- Release poster
- Directed by: Hafsteinn Gunnar Sigurðsson
- Written by: Hafsteinn Gunnar Sigurðsson; Halldór Laxness Halldórsson; Tobias Munthe;
- Produced by: Grimar Jonsson
- Starring: Timothy Spall; Lydia Leonard;
- Cinematography: Niels Thastrum
- Edited by: Kristján Loðmfjörð
- Music by: Daníel Bjarnason
- Production companies: Netop Films; Good Chaos; One Two Films;
- Distributed by: Netflix (United Kingdom)
- Release dates: 12 March 2023 (SXSW); 12 February 2024 (United Kingdom);
- Running time: 97 minutes
- Countries: Iceland; Germany; United Kingdom;
- Language: English

= Northern Comfort (2023 film) =

Film by Hafsteinn Gunnar Sigurðsson

Northern Comfort (also released as Zone(s) de Turbulence) is a 2023 comedy film directed by Hafsteinn Gunnar Sigurðsson in his English language debut.
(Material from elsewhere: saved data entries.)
-- ==== Sys2Proof/WellFormed.lean ====
section
/-!
DEFINITION. Which instructions have an encoding. A host command's operands fill their fields, so every host command
has one, an address operand above ADDR_MAX included: that is no decoding error (30_encoding.md R93). A wire command's
target is 7 bits wide (20_memory.md R60, R66): the address byte `(address << 1) | readFlag` loses no bit only then (R96).
-/

namespace Sys2Proof

/-- The range rule on a wire command's target (20_memory.md R66). -/
def targetOk (t : Byte) : Bool := t ≤ Config.addrMax

/-- The instruction has an encoding. -/
def WellFormed : Instr → Bool
  | .start _ _ => true
  | .stop => true
  | .writebyte _ => true
  | .readbyte _ => true
  | .busscan _ _ => true
  | .init => true
  | .claim _ => true
  | .devTickread _ => true
  | .devReset _ => true
  | .gcallReset => true
  | .devColor _ _ => true
  | .wProbe t => targetOk t
  | .wTickread t => targetOk t
  | .wReset t => targetOk t
  | .wPropagate t => targetOk t
  | .wTerminate t => targetOk t
  | .wSetaddr _ => true
  | .wGcreset => true
  | .wColor t _ => targetOk t

end Sys2Proof
end

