-- ==== Sys2Proof/Machine/State.lean ====
section
/-!
DEFINITION. The state of the block (10_state.md R20 to R39), as plain data, and its reset value (R48). Below the block's
own state stand the model's own fields: the two agents beside the engine (environment and host), the open parameters and
a history of the wire.
-/

namespace Sys2Proof.Machine

/-- The line-control register (R21). -/
structure Ctrl where
  /-- `ctrl.DDIR`: the block drives the data line. -/
  ddir : Bool
  /-- `ctrl.SCLO`: the clock line value last written. -/
  sclo : Bool
  /-- `ctrl.SDAO`: the data line value last written. -/
  sdao : Bool
deriving DecidableEq, Repr

/-- What the environment drives: for each line, true = no slave pulls it low (R23). -/
structure Drive where
  scl : Bool
  sda : Bool
deriving DecidableEq, Repr

/-- One entry of the chain table (R38). -/
structure Entry where
  addr : BusAddr
  registered : Bool
  active : Bool
  terminated : Bool
  retry : Byte
deriving DecidableEq, Repr

/-- All fields 0 (R38, R212). -/
def Entry.zero : Entry := { addr := 0, registered := false, active := false, terminated := false, retry := 0 }

/-- What the block produces on the bus, in the notation of 00_scope.md R12. -/
inductive WireEvent where
  /-- `S`: a start condition on a bus the block did not own. -/
  | start
  /-- `Sr`: a restart. -/
  | restart
  /-- `P`: a stop condition issued. -/
  | stop
  /-- `>XX a` or `>XX n`: a byte the master transmits and its 9th bit (true = low = ack). -/
  | tx (b : Byte) (ack : Bool)
  /-- `<XX a` or `<XX n`: a byte the master receives and its 9th bit. -/
  | rx (b : Byte) (ack : Bool)
deriving DecidableEq, Repr

/-- The parameters that are an implementation's and that a rule reads (00_scope.md R8): arguments of the model, which no
step writes (10_state.md R20). NMAX is the length of the table (log 6). -/
structure Params where
  /-- HW_VERSION (OPEN; log 5). -/
  hwVersion : Word
  /-- EXPECTED_VERSION (OPEN; log 5). -/
  expectedVersion : Word
  /-- CTRL_DDIR_BIT (log 8). -/
  ctrlDdirBit : Fin 32
  /-- CTRL_SCL_BIT (log 8). -/
  ctrlSclBit : Fin 32
  /-- CTRL_SDA_BIT (log 8). -/
  ctrlSdaBit : Fin 32
  /-- HOST_BASE, a byte address (OPEN; log 9). -/
  hostBase : Nat
  /-- addr_payload, the payload byte of each 7-bit address (log 7). -/
  addrPayload : Vector Byte 128
deriving DecidableEq, Repr

/-- The parameters of State.reset: the spec's defaults, and 0 for the OPEN ones (logs 5, 7, 8, 9). -/
def Params.atReset : Params where
  hwVersion := 0
  expectedVersion := 0
  ctrlDdirBit := Config.ctrlDdirBitDefault
  ctrlSclBit := Config.ctrlSclBitDefault
  ctrlSdaBit := Config.ctrlSdaBitDefault
  hostBase := 0
  addrPayload := Config.addrPayloadDefault

/-- A host access, at a byte address, of a width in bits (R40, R44). -/
inductive Access where
  | write (addr width : Nat) (value : Word)
  | read (addr width : Nat)
deriving DecidableEq, Repr

/-- A coming host access, and how many engine micro-steps the host then lets pass before its next one; `none`: it polls
STATUS until BUSY = 0 (70_reset_and_hazards.md R296 duty D-b; log 1). -/
structure HostMove where
  access : Access
  gapAfter : Option Nat
deriving DecidableEq, Repr

/-- Why a step stops with a fault. -/
inductive Fault where
  /-- Raised by `step` alone: `busy = 1` and the sequencer is at no command. No run reaches such a state (log 19).
  Safe: nothing is claimed of it. -/
  | noPosition
deriving DecidableEq, Repr

/-- Why a step refuses. -/
inductive Refusal where
  /-- Raised by a refused arm of `exec` alone: the instruction has no meaning yet. Safe. -/
  | notModelled (mnemonic : String)
  /-- Raised by `hostAccess`: not an aligned 32-bit access to an offset of the map (R44: "the model refuses it"). Safe. -/
  | hostAccess
  /-- Raised by `step`: a wire request whose bytes are no wire command of 30_encoding.md R99 (log 11). Safe. -/
  | notAWireCommand
deriving DecidableEq, Repr

structure State where
  /-- The line-control register (R21). -/
  ctrl : Ctrl
  /-- A host command is running (R25). -/
  busy : Bool
  /-- The accepted command word (R32). -/
  cmdw : Word
  /-- A successful INIT has run (R26). -/
  initDone : Bool
  /-- The version check has failed (R26). -/
  fatal : Bool
  /-- A start condition has been issued and no stop since (R27). -/
  owned : Bool
  /-- The last outcome's boolean (R28). -/
  ok : Bool
  /-- The last outcome's code (R28). -/
  err : Err
  /-- The last outcome's byte (R28). -/
  result : Byte
  /-- A CMD write was dropped (R29). -/
  ovr : Bool
  /-- The acks of the transaction's byte frames (R30). -/
  ackvec : BitVec 16
  /-- How many frames are recorded (R30). -/
  nb : BitVec 5
  /-- The bytes of the last successful tick read (R31). -/
  rxbuf : Vector Byte 6
  /-- The claim's scratch retry counter (R34). -/
  retryW : Byte
  /-- The sequencer position (R34). -/
  seq : Seq
  /-- Devices enumerated (R35). -/
  idx : Byte
  /-- The next address to assign (R36). -/
  nextAddr : Byte
  /-- The enumeration failure latch (R37). -/
  enumFailed : Bool
  /-- The chain table (R38); its length is NMAX (log 6). -/
  entry : List Entry
  /-- Input: `env.scl`, `env.sda` now (R23; log 3). -/
  env : Drive
  /-- Input: the drives at the coming looks at the lines, next first; when none is left `env` stays (R23; log 3). -/
  looks : List Drive
  /-- Input: the host's coming accesses, next first (R13; log 1). -/
  hostQ : List HostMove
  /-- Input: engine micro-steps before the host's next access; `none`: it waits for BUSY = 0 (log 1). -/
  gap : Option Nat
  /-- Output: the value the last host read returned (R44; log 10). -/
  hostRd : Word
  /-- How many free values host reads of CMD have returned (log 10). -/
  freeReads : Nat
  /-- Input: the bytes of a wire command to run by itself; empty for none (log 11). -/
  wireReq : List Byte
  /-- The parameters (00_scope.md R8). -/
  params : Params
  /-- Output: what the block has produced on the bus, oldest first (00_scope.md R12; log 14). -/
  trace : List WireEvent
deriving DecidableEq, Repr

/-- NMAX, the number of entries of the chain table (00_scope.md R8, R9; log 6). -/
def State.nmax (s : State) : Nat := s.entry.length

/-- The state after reset (10_state.md R48). The fields after `entry` are the model's own: logs 1, 3, 5 to 11, 14. -/
def State.reset : State where
  ctrl := { ddir := false, sclo := true, sdao := true }
  busy := false
  cmdw := 0
  initDone := false
  fatal := false
  owned := false
  ok := false
  err := .none
  result := 0
  ovr := false
  ackvec := 0
  nb := 0
  rxbuf := Vector.replicate 6 0
  retryW := 0
  seq := Seq.idle
  idx := 0
  nextAddr := Config.chainBase
  enumFailed := false
  entry := List.replicate Config.nmaxDefault Entry.zero
  env := { scl := true, sda := true }
  looks := []
  hostQ := []
  gap := none
  hostRd := 0
  freeReads := 0
  wireReq := []
  params := Params.atReset
  trace := []

end Sys2Proof.Machine
end

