-- ==== Sys2Proof/Machine/Engine.lean ====
section
/-!
DEFINITION. The engine: one micro-step (`tick`), and the engine left to itself until it has completed its command, waits
for a line that nothing will raise, or the host's next access is due (log 1, log 4).
-/

namespace Sys2Proof.Machine

/-- One micro-step of the engine (00_scope.md R13, 10_state.md R34; log 2). -/
def tick (s : State) : State :=
  (match s.seq.bus with
   | op :: rest => busTick op rest s
   | [] => lineTick s.seq.line s).pass

/-- The engine waits for a line, the line reads low, and the environment makes no more moves: it waits for ever
(60_exceptions.md R250; log 4). -/
def State.hung (s : State) : Bool :=
  s.looks.isEmpty &&
    match s.seq.bus with
    | .awaitScl :: _ => !s.sclLevel
    | .awaitIdle :: _ => !(s.sclLevel && s.sdaLevel)
    | .awaitIdleSda scl :: _ => !(s.sdaLevel && (scl || s.sclLevel))
    | _ => false

/-- The engine has no micro-step of its own: it is at no command, or a command word waits to be decoded. -/
def State.atRest (s : State) : Bool :=
  s.seq.bus.isEmpty && (s.seq.line == .none || s.seq.line == .decode)

/-- The engine is left here (log 1, log 4). -/
def State.paused (s : State) : Bool := s.atRest || s.hostDue || (s.hung && !s.hostPending)

/-- At most `fuel` micro-steps. -/
def engine : Nat → State → State
  | 0, s => s
  | fuel + 1, s => if s.paused then s else engine fuel (tick s)

/-- More micro-steps than any command takes beside its repeated reads of a low line (a full BUSSCAN takes fewer than
30000; log 1), the loop over the table apart. -/
def maxTicks : Nat := 65536

/-- The engine runs until it is left. Every repeated read of a line uses up a look or a micro-step of the gap, and only
GCALL_RESET takes longer with a longer table. -/
def engineRun (s : State) : State := engine (s.looks.length + s.gap.getD 0 + (s.nmax + maxTicks)) s

/-- The engine starts a command at these lines. -/
def launch (bus : List BusOp) (line : Line) (s : State) : Host.Outcome State Fault Refusal :=
  .next (engineRun ({ s with busy := true }.goto bus line))

/-- A host command runs if the checks let it, and is refused otherwise (60_exceptions.md R244, steps 2, 4, 5). -/
def checked (n : Needs) (s : State) (run : Host.Outcome State Fault Refusal) : Host.Outcome State Fault Refusal :=
  match firstFailure n s with
  | .none => run
  | e => .next (s.refuse e)

/-- An address operand above ADDR_MAX is rejected before any bus activity: the command's first line completes it
(41_bus_commands.md R143, 43_device_commands.md R172). -/
def addressed (a : Byte) (s : State) (run : Host.Outcome State Fault Refusal) : Host.Outcome State Fault Refusal :=
  if Config.addrMax < a then launch [] (.finish false .addrRange 0) s else run

/-- A wire command run by itself (log 11). A target above ADDR_MAX is rejected before any bus activity
(20_memory.md R66). -/
def wireAlone (t : Byte) (op : BusOp) (s : State) : Host.Outcome State Fault Refusal :=
  if targetOk t then launch [op] .wireDone s
  else .next { s with seq := { s.seq with okx := false, rx := [] } }

end Sys2Proof.Machine
end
Co-written by the director with Halldór Laxness Halldórsson and Tobias Munthe, the film stars Timothy Spall and Lydia Leonard. It had its world premiere at South by Southwest in March 2023.

==Premise==
A group of people, all suffering from fear of flying, are attending a course meant to deal with this fear. The final step of the course involves going on a "test" flight and they are left stranded in Iceland after a turbulent flight there (possibly also because of a partial engine failure on their airplane). The return flight has initially nine hours delay, so they are sent to stay in a luxurious hotel, with its own spa. With a massive storm approaching, which might cancel all flights out of Iceland, the course-takers are each trying their best to deal with their own demons.

==Cast==
- Timothy Spall as Edward
- Lydia Leonard as Sarah
- Ella Rumpf as Coco
- Sverrir Gudnason as Alphons
- Simon Manyonda as Charles
- Björn Hlynur Haraldsson as Dries
- Rob Delaney as Ralph
- Emun Elliott as Tom
- Gina Bramhill as Liz

==Production==
Sigurdsson told Deadline Hollywood that he was inspired to write the film about participants on a fear of flying course after he "heard about these courses because there was someone close to me that had this problem. I found it quite fascinating and wanted to use it as a vehicle or metaphor to make a film kind of an existential comedy about big themes, like fear and death and life". Sigurdsson wrote the screenplay with Halldor Laxness Halldorsson and Tobias Munthe. Producers are Grimar Jonsson via Netop Films, with Mike Goodridge of Good Chaos and Sol Bondy and Fred Burle of One Two Films as co-producers. Principal photography took place from January to March 2022. Filming locations included Mývatn, Reykjavík, the United Kingdom and France.

==Release==
Charades handled world sales with Film4 taking the United Kingdom free TV rights, and Scanbox having pre-bought Nordic rights. Northern Comfort had its premiere at 2023 South by Southwest Film & TV Festival in Austin, Texas on 12 March 2023. The film will be available on Scanbox in Scandinavia, Weltkino in Germany and Netflix in the United Kingdom on 12 February 2024.

==Reception==
Alissa Simon of Variety wrote that "Sigurðsson shows that he has the chops to work internationally should he choose to", and praised cinematographer Niels Thastum's use of “tight framing to up the claustrophobia quotient of the film's many enclosed spaces" that "should look fine on screens both big and small", adding that composer Daníel Bjarnason's "peppy score captures the characters' tension and fears".